Created framework for organizing modules and functions within modules.
New functions include:
FE2_AutoDataParition()
Example
import datatable as dt
import retrofit
from retrofit import FeatureEngineering as fe
from retrofit import utils as u
random
data = dt.fread("C:/Users/Bizon/Documents/GitHub/BenchmarkData.csv")
DataSets = fe.FE2_AutoDataParition(
data=data,
ArgsList=None,
DateColumnName='CalendarDateColumn',
PartitionType='random',
Ratios=[0.70,0.20,0.10],
ByVariables=None,
Processing='datatable',
InputFrame='datatable',
OutputFrame='datatable')
TrainData = DataSets['TrainData']
ValidationData = DataSets['ValidationData']

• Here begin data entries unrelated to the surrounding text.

-- ==== Sys2Proof/Machine/Outlets.lean ====
section
/-!
DEFINITION. Outlets and charging sessions (R163 to R192): states, targets, the cable check, ends and stops, the
contactor, the emergency stop and the session record. Its rows stand in Sys2Proof/Machine/OutletRows.lean.
-/
namespace Sys2Proof.Machine
open Sys2Proof

/-- SESSION_STATE (Table 7-3). -/
def Ses.IDLE : Nat := 0
def Ses.CONNECTED : Nat := 1
def Ses.HANDSHAKE : Nat := 2
def Ses.SETUP : Nat := 3
def Ses.AUTHORISING : Nat := 4
def Ses.PARAMETERS : Nat := 5
def Ses.CABLE_CHECK : Nat := 6
def Ses.PRE_CHARGE : Nat := 7
def Ses.TRANSFER : Nat := 8
def Ses.PAUSED : Nat := 9
def Ses.STOPPING : Nat := 10
def Ses.WELDING_CHECK : Nat := 11
def Ses.RELEASE : Nat := 12
def Ses.FAULTED : Nat := 13
def Ses.UNAVAILABLE : Nat := 14

/-- END_REASON (Table 7-5). -/
def End.COMPLETED_BY_VEHICLE : Nat := 0
def End.STOPPED_BY_OPERATOR : Nat := 1
def End.STOPPED_LOCALLY : Nat := 2
def End.AUTH_REFUSED : Nat := 3
def End.AUTH_TIMEOUT : Nat := 4
def End.PROTOCOL_NOT_SUPPORTED : Nat := 5
def End.SEQUENCE_TIMEOUT : Nat := 6
def End.SECURITY_FAILURE : Nat := 7
def End.NO_MODULES : Nat := 8
def End.INSULATION_FAULT : Nat := 9
def End.PRECHARGE_FAILED : Nat := 10
def End.EMERGENCY_STOP : Nat := 11
def End.LINK_LOST : Nat := 12
def End.UNPLUGGED : Nat := 13
def End.OVER_VOLTAGE : Nat := 14
def End.OVER_CURRENT : Nat := 15
def End.MODULE_FAULT : Nat := 16
def End.CABLE_OVER_TEMPERATURE : Nat := 17
def End.CREDIT_EXHAUSTED : Nat := 18
def End.CONTROLLER_RESTART : Nat := 19
def End.OUTLET_UNAVAILABLE : Nat := 20
def End.VEHICLE_ERROR : Nat := 21

/-- A session of which nothing has happened yet. -/
def Sess.none : Sess :=
  { state := 0, plugAt := 0, stateAt := 0, startSfn := 0, number := 0, idLow := 0, setup := false, committed := false, ended := false, reason := 0xFF, secondary := 0xFF,
    endSfn := 0, decided := false, offline := false, verified := false, account := 0xFFFF, token := [], wanted := 0,
    bandSince := Option.none, passed := false, warned := false, target := 0, loopAt := 0, discharge := false, lastResult := 0,
    lastModules := [], closed := false, closeSfn := 0, openSfn := 0, delivered0 := 0, received0 := 0, delivered1 := 0,
    received1 := 0, openAt := 0, vehicleHigh := false, fast := false, ownCheck := false, vehicleCheck := false,
    marked := false, welded := false, switchover := false, stepped := false, faultAfter := false, recorded := false,
    stopAsked := false }

/-- What is held of an outlet's session, and its state. -/
def State.sess (s : State) (o : Nat) : Sess := Tab.get Sess.none s.outlets.sess o
def State.setSess (s : State) (o : Nat) (k : Sess) : State :=
  { s with outlets := { s.outlets with sess := Tab.set s.outlets.sess o k } }
def State.sesState (s : State) (o : Nat) : Nat := (s.sess o).state

/-- What is held of an outlet's line. -/
def LineSt.none : LineSt := ⟨0, 0, 0, 0, 0, 0, 0, 0, false, false, false⟩
def State.line (s : State) (o : Nat) : LineSt := Tab.get LineSt.none s.outlets.lines o
def State.setLine (s : State) (o : Nat) (k : LineSt) : State :=
  { s with outlets := { s.outlets with lines := Tab.set s.outlets.lines o k } }

/-- The vehicle's connection stands in the context table (R165). -/
def State.linked (s : State) (o : Nat) : Bool := (s.line o).tcp && (s.line o).tls

/-- The connection is closed, or its context lost (R165, R166). -/
def State.closeLink (s : State) (o : Nat) : State := s.setLine o { s.line o with tcp := false, tls := false, cert := false }

/-- A session exists: from plug-in until the coupler is released. -/
def State.sesLive (s : State) (o : Nat) : Bool :=
  let st := s.sesState o
  st != Ses.IDLE && st != Ses.FAULTED && st != Ses.UNAVAILABLE

/-- SESSION_STATE is IDLE, FAULTED or UNAVAILABLE (R464, R476). -/
def State.outletIdle (s : State) (o : Nat) : Bool :=
  s.sesState o == Ses.IDLE || s.sesState o == Ses.FAULTED || s.sesState o == Ses.UNAVAILABLE

/-- Enter a state (R169). -/
def State.enter (s : State) (o st : Nat) : State :=
  s.setSess o { s.sess o with state := st, stateAt := s.ticks }

/-- SESSION_STATE at a cycle 0 (R169). -/
def State.showSession (s : State) (o : Nat) : State := s.setNat Ent.SESSION_STATE o (s.sesState o)

/-- Outlet voltage in V and current in A as the last window means. -/
def State.oVolts (s : State) (o : Nat) : Rat := s.chan (s.nat Ent.VOLTAGE_MCH o)
def State.oAmps (s : State) (o : Nat) : Rat := s.chan (s.nat Ent.CURRENT_MCH o)

/-- A magnitude in tenths, rounded. -/
def tenths (q : Rat) : Nat := (ratRound (ratAbs q * 10)).toNat

/-- The confirmation band (Table 7-2): 0 OPEN, 1 CONNECTED, 2 FAULT. -/
def State.band (s : State) (o : Nat) : Nat :=
  let mv := s.chan (s.nat Ent.CONFIRM_MCH o) * 1000
  if ((s.nat Ent.CONFIRM_OPEN : Nat) : Rat) ≤ mv then 0
  else if ((s.nat Ent.CONFIRM_LOW : Nat) : Rat) ≤ mv ∧ mv ≤ ((s.nat Ent.CONFIRM_HIGH : Nat) : Rat) then 1
  else 2

/-- A legal calibration holds one of the outlet's metering channels (R25). -/
def State.outletCalibrating (s : State) (o : Nat) : Bool :=
  s.meas.calibs.any (fun k => s.flag Ent.MCH_LEGAL k.ch &&
    (k.ch == s.nat Ent.VOLTAGE_MCH o || k.ch == s.nat Ent.CURRENT_MCH o || k.ch == s.nat Ent.CONFIRM_MCH o ||
      k.ch == s.nat Ent.IMD_MCH o))

/-- A cause of UNAVAILABLE holds (Table 7-3, R475). -/
def State.unavailableCause (s : State) (o : Nat) : Bool :=
  !s.flag Ent.OUTLET_ENABLE o || s.outlets.estopLatched || s.outletCalibrating o ||
    s.nat Ent.DEVICE_STATE == Dev.TEST

/-- IDLE becomes UNAVAILABLE while a cause holds; UNAVAILABLE returns to IDLE once it has cleared and the coupler is
unplugged. -/
def State.refreshOutlet (s : State) (o : Nat) : State :=
  let st := s.sesState o
  if st == Ses.IDLE && s.unavailableCause o then s.enter o Ses.UNAVAILABLE
  else if st == Ses.UNAVAILABLE && !s.unavailableCause o && s.band o == 0 then s.enter o Ses.IDLE
  else s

TestData = DataSets['TestData']
ArgsList = DataSets['ArgsList']
FE1_DummyVariables()
import datatable as dt
import retrofit
from retrofit import FeatureEngineering as fe
data = dt.fread("C:/Users/Bizon/Documents/GitHub/BenchmarkData.csv")
Output = fe.FE1_DummyVariables(
data=data,
ArgsList=None,
CategoricalColumnNames=['MarketingSegments','MarketingSegments2'],
Processing='datatable',
InputFrame='datatable',
OutputFrame='datatable')
data = Output['data']
ArgsList = Output['ArgsList']
ML0_GetModelData()
ML0_GetModelData Example:
import datatable as dt
from datatable import sort, f, by
import retrofit
from retrofit import FeatureEngineering as fe
from retrofit import MachineLearning as ml
Load some data
data = dt.fread("C:/Users/Bizon/Documents/GitHub/BenchmarkData.csv")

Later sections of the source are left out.